Mitochondrial Parkinsonism: A Practical Guide to Genes and Clinical Diagnosis.

Abstract

Background: Primary mitochondrial diseases (PMDs) are the most common inborn errors of energy metabolism, with a combined prevalence of 1 in 4300. They can result from mutations in either nuclear DNA (nDNA) or mitochondrial DNA (mtDNA). These disorders are multisystemic and mainly affect high energy-demanding tissues, such as muscle and the central nervous system (CNS). Among many clinical features of CNS involvement, parkinsonism is one of the most common movement disorders in PMDs.

Methods: This review provides a pragmatic educational overview of the most recent advances in the field of mitochondrial parkinsonism, from pathophysiology and genetic etiologies to phenotype and diagnosis.

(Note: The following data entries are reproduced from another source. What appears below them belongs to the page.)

/-! ## updPower -/

@[simp] theorem Dev.updPower_part48 (g : Power → Power) : (d.updPower g).part48 = d.part48 := rfl
@[simp] theorem Dev.updPower_rowMap (g : Power → Power) : (d.updPower g).rowMap = d.rowMap := rfl
@[simp] theorem Dev.updPower_latches (g : Power → Power) : (d.updPower g).latches = d.latches := rfl
@[simp] theorem Dev.updPower_beats (g : Power → Power) : (d.updPower g).beats = d.beats := rfl
@[simp] theorem Dev.updPower_counters (g : Power → Power) : (d.updPower g).counters = d.counters := rfl
@[simp] theorem Dev.updPower_facetCounters (g : Power → Power) : (d.updPower g).facetCounters = d.facetCounters := rfl
@[simp] theorem Dev.updPower_launches (g : Power → Power) : (d.updPower g).launches = d.launches := rfl
@[simp] theorem Dev.updPower_blocks (g : Power → Power) : (d.updPower g).blocks = d.blocks := rfl
@[simp] theorem Dev.updPower_clusters (g : Power → Power) : (d.updPower g).clusters = d.clusters := rfl
@[simp] theorem Dev.updPower_saved (g : Power → Power) : (d.updPower g).saved = d.saved := rfl
@[simp] theorem Dev.updPower_cores (g : Power → Power) : (d.updPower g).cores = d.cores := rfl
@[simp] theorem Dev.updPower_nextLaunch (g : Power → Power) : (d.updPower g).nextLaunch = d.nextLaunch := rfl
@[simp] theorem Dev.updPower_nextAccept (g : Power → Power) : (d.updPower g).nextAccept = d.nextAccept := rfl
@[simp] theorem Dev.updPower_slices (g : Power → Power) : (d.updPower g).slices = d.slices := rfl
@[simp] theorem Dev.updPower_net (g : Power → Power) : (d.updPower g).net = d.net := rfl
@[simp] theorem Dev.updPower_nextMsg (g : Power → Power) : (d.updPower g).nextMsg = d.nextMsg := rfl
@[simp] theorem Dev.updPower_vcTurns (g : Power → Power) : (d.updPower g).vcTurns = d.vcTurns := rfl
@[simp] theorem Dev.updPower_inTurns (g : Power → Power) : (d.updPower g).inTurns = d.inTurns := rfl
@[simp] theorem Dev.updPower_cache (g : Power → Power) : (d.updPower g).cache = d.cache := rfl
@[simp] theorem Dev.updPower_ports (g : Power → Power) : (d.updPower g).ports = d.ports := rfl
@[simp] theorem Dev.updPower_groups (g : Power → Power) : (d.updPower g).groups = d.groups := rfl
@[simp] theorem Dev.updPower_mem (g : Power → Power) : (d.updPower g).mem = d.mem := rfl
@[simp] theorem Dev.updPower_memPoison (g : Power → Power) : (d.updPower g).memPoison = d.memPoison := rfl
@[simp] theorem Dev.updPower_reads (g : Power → Power) : (d.updPower g).reads = d.reads := rfl
@[simp] theorem Dev.updPower_stackRegs (g : Power → Power) : (d.updPower g).stackRegs = d.stackRegs := rfl
@[simp] theorem Dev.updPower_wbatch (g : Power → Power) : (d.updPower g).wbatch = d.wbatch := rfl
@[simp] theorem Dev.updPower_memCfgErr (g : Power → Power) : (d.updPower g).memCfgErr = d.memCfgErr := rfl
@[simp] theorem Dev.updPower_stripes (g : Power → Power) : (d.updPower g).stripes = d.stripes := rfl
@[simp] theorem Dev.updPower_frames (g : Power → Power) : (d.updPower g).frames = d.frames := rfl
@[simp] theorem Dev.updPower_farPorts (g : Power → Power) : (d.updPower g).farPorts = d.farPorts := rfl
@[simp] theorem Dev.updPower_farWaits (g : Power → Power) : (d.updPower g).farWaits = d.farWaits := rfl
@[simp] theorem Dev.updPower_facets (g : Power → Power) : (d.updPower g).facets = d.facets := rfl
@[simp] theorem Dev.updPower_channels (g : Power → Power) : (d.updPower g).channels = d.channels := rfl
@[simp] theorem Dev.updPower_dmaGrants (g : Power → Power) : (d.updPower g).dmaGrants = d.dmaGrants := rfl
@[simp] theorem Dev.updPower_intake (g : Power → Power) : (d.updPower g).intake = d.intake := rfl
@[simp] theorem Dev.updPower_mbxTurn (g : Power → Power) : (d.updPower g).mbxTurn = d.mbxTurn := rfl
@[simp] theorem Dev.updPower_lehr (g : Power → Power) : (d.updPower g).lehr = d.lehr := rfl
@[simp] theorem Dev.updPower_serving (g : Power → Power) : (d.updPower g).serving = d.serving := rfl
@[simp] theorem Dev.updPower_power (g : Power → Power) : (d.updPower g).power = g d.power := rfl
@[simp] theorem Dev.updPower_errors (g : Power → Power) : (d.updPower g).errors = d.errors := rfl
@[simp] theorem Dev.updPower_security (g : Power → Power) : (d.updPower g).security = d.security := rfl
@[simp] theorem Dev.updPower_boot (g : Power → Power) : (d.updPower g).boot = d.boot := rfl
@[simp] theorem Dev.updPower_host (g : Power → Power) : (d.updPower g).host = d.host := rfl
@[simp] theorem Dev.updPower_images (g : Power → Power) : (d.updPower g).images = d.images := rfl
@[simp] theorem Dev.updPower_heldBar4 (g : Power → Power) : (d.updPower g).heldBar4 = d.heldBar4 := rfl
@[simp] theorem Dev.updPower_sent (g : Power → Power) : (d.updPower g).sent = d.sent := rfl
@[simp] theorem Dev.updPower_freeCount (g : Power → Power) : (d.updPower g).freeCount = d.freeCount := rfl
@[simp] theorem Dev.updPower_origins (g : Power → Power) : (d.updPower g).origins = d.origins := rfl
@[simp] theorem Dev.updPower_strikes (g : Power → Power) : (d.updPower g).strikes = d.strikes := rfl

Results: mtDNA maintenance and mitochondrial dynamics alterations represent the principal mechanisms underlying mitochondrial parkinsonism. It can be present in isolation, alongside other movement disorders or, more commonly, as part of a multisystemic phenotype. Mutations in several nuclear-encoded genes (ie, POLG, TWNK, SPG7, and OPA1) and, more rarely, mtDNA mutations, are responsible for mitochondrial parkinsonism. Progressive external opthalmoplegia and optic atrophy may guide genetic etiology identification.

Conclusion: A comprehensive deep-phenotyping approach is needed to reach a diagnosis of mitochondrial parkinsonism, which lacks distinctive clinical features and exemplifies the intricate genotype-phenotype interplay of PMDs.